Guerrilla PR 2.0 by Michael Levine

Guerrilla PR 2.0 by Michael Levine

Author:Michael Levine [Levine, Michael]
Language: eng
Format: epub
ISBN: 2135550000
Publisher: HarperCollins
Published: 0101-01-01T00:00:00+00:00


Read twenty Op-Ed pieces, and you’ll see what I mean. The following is an example of an actual Op-Ed piece I wrote that ran in several publications. Notice how I build on my theme from paragraph to paragraph. Though this piece wasn’t directly about me or my business, it served to augment my standing within the P.R. and business communities.

* * *

THE CASE FOR INTERNSHIPS

by Michael Levine

America may be the Land of Opportunity, but this is also the Land of the Big Trade-Off. Sure, you can have that nice house, but you’re going to have to become a mortgage slave to keep it. You can drive that fancy sports car, but you’ll have to fork over an insurance premium as hefty as the GNP of some Third World nations. The Bible says that in life, if you want honey, you get bees with stingers. For anything worth having, there’s a price to pay. It’s the same with a career. Most professional positions require experience, but in this classic Catch–22, how does a young college student or graduate gain that experience? Well, it’s just as Mark Twain said: “Never let school interfere with your education.”

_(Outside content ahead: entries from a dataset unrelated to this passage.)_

/-- R23: the filed claims belong to the WAITING slot. -/
theorem State.Files.tableLaw (a : s.Files u p h f tm) (law : s.TableLaw) : u.TableLaw := by
  have unfiled : ∀ c ∈ s.claims, Claim.ofRequest p h c ≠ true := fun c hc ho => by
    obtain ⟨rfl, hh⟩ := Claim.ofRequest_iff.mp ho
    have := (law.backed c hc h hh).isOpen
    rw [a.free] at this; cases this
  refine ⟨fun c hc k hk => ?_, fun q k i hi => ?_, fun q k ho => ?_, fun c hc => ?_, fun hm => ?_, fun hd => ?_⟩
  · rcases a.mem.mp hc with hc | ⟨i, hi, rfl⟩
    · rw [a.slot, if_neg fun e => unfiled c hc (Claim.ofRequest_iff.mpr ⟨e.1.symm, by rw [hk, e.2]⟩)]
      exact law.backed c hc k hk
    · cases hk
      rw [a.slot, if_pos ⟨rfl, rfl⟩]
      exact ⟨rfl, List.mem_map.mpr ⟨i, hi, rfl⟩⟩
  · rw [a.slot] at hi
    split at hi
    · next e =>
      obtain ⟨rfl, rfl⟩ := e
      exact ⟨_, a.mem.mpr (.inr ⟨i, hi, rfl⟩), Claim.ofRequest_iff.mpr ⟨rfl, rfl⟩, rfl⟩
    · obtain ⟨c, hc, ho, hr⟩ := law.items q k i hi
      exact ⟨c, a.mem.mpr (.inl hc), ho, hr⟩
  · rw [a.slot] at ho ⊢
    split at ho
    · next e => rw [if_pos e]; exact a.nonempty
    · next e => rw [if_neg e]; exact law.open_ q k ho
  · rw [a.resource]
    rcases a.mem.mp hc with hc | ⟨i, hi, rfl⟩
    · exact law.defined c hc
    · exact a.defined i hi
  · rw [a.mode, a.service] at hm; cases hm
  · exact absurd a.service (law.drained (a.drainReports ▸ hd)).1

/-! ### The pool and the exclusive claims -/

theorem State.Advances.poolLaw (a : s.Advances t) (law : s.PoolLaw) : t.PoolLaw := by
  have keys := passes_keys a.claims
  refine ⟨le_trans (by simpa using keys.length_le) law.room, keys.nodup law.oneEach⟩

theorem State.ClaimStep.poolLaw (a : s.ClaimStep t) (law : s.PoolLaw) : t.PoolLaw := by
  cases a with
  | advances a => exact a.poolLaw law
  | files filed a => exact a.poolLaw (filed.poolLaw law)

theorem State.ClaimStep.exclusiveLaw (a : s.ClaimStep t) (pool : s.PoolLaw) (law : s.ExclusiveLaw) : t.ExclusiveLaw := by
  cases a with
  | advances a => exact a.exclusive pool.oneEach law
  | files filed a => exact a.exclusive (filed.poolLaw pool).oneEach (filed.exclusiveLaw law)

theorem State.ClaimStep.tableLaw (a : s.ClaimStep t) (law : s.TableLaw) : t.TableLaw := by
  cases a with
  | advances a => exact a.law law
  | files filed a => exact a.law (filed.tableLaw law)

/-! ### The wait queues -/

/-- The filed claims that wait for a resource. -/
def Filing.filedOn (p : Port) (h : Handle) (f : Filing) (x : ResNo) : List Claim :=
  (f.items.filter fun i => i.resource == x).map (Item.filed p h)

I believe the intern programs in place at companies like Coca-Cola, Procter & Gamble, CBS, and my own provide the best chance for young people to enter and grow in many professions. Although the work is demanding, with little or no immediate financial return, interning is a textbook example of a win-win situation.

When a young student comes to my public relations company and tells me he’s willing to intern, a distinctly modern social contract is entered into. Though he is not a servant, and I am not a teacher, if he does some unpaid work, we’ll do some teaching. The company gets the opportunity to observe eager and smart young people who energize the company. Like a farm team, interns are prospective employees, and we get to watch them in action.

For the intern, the rewards are far greater.

First, most interns are college students, and nearly all receive valuable college credit for their services. Beyond that, interning teaches the neophyte how to function in a complex, real-life, adult business environment. Derek Jeter could have studied the physics of baseball for years in a classroom, but he never would have won World Series or MVP awards if he’d never stepped up to the plate, literally. No classroom can substitute for visceral, palpable learning in an authentic setting.

Problem solving, initiative, creativity, and cooperation are all fostered as the intern struggles to carve a niche for herself. To make it as an intern, one must embody the qualities of any effective worker, and the rewards go far beyond the merely educational. Many interns go on to highly successful careers.

Interning is practical. In an ever-tightening job market, it provides career preparation, and enables a young professional to develop marketable skills and demonstrate potential to a prospective employer.

But beyond the practicalities, there’s a bigger picture that needs to be addressed.

For too many, America has become the Land of the Freeloader and the Home of the Lazy.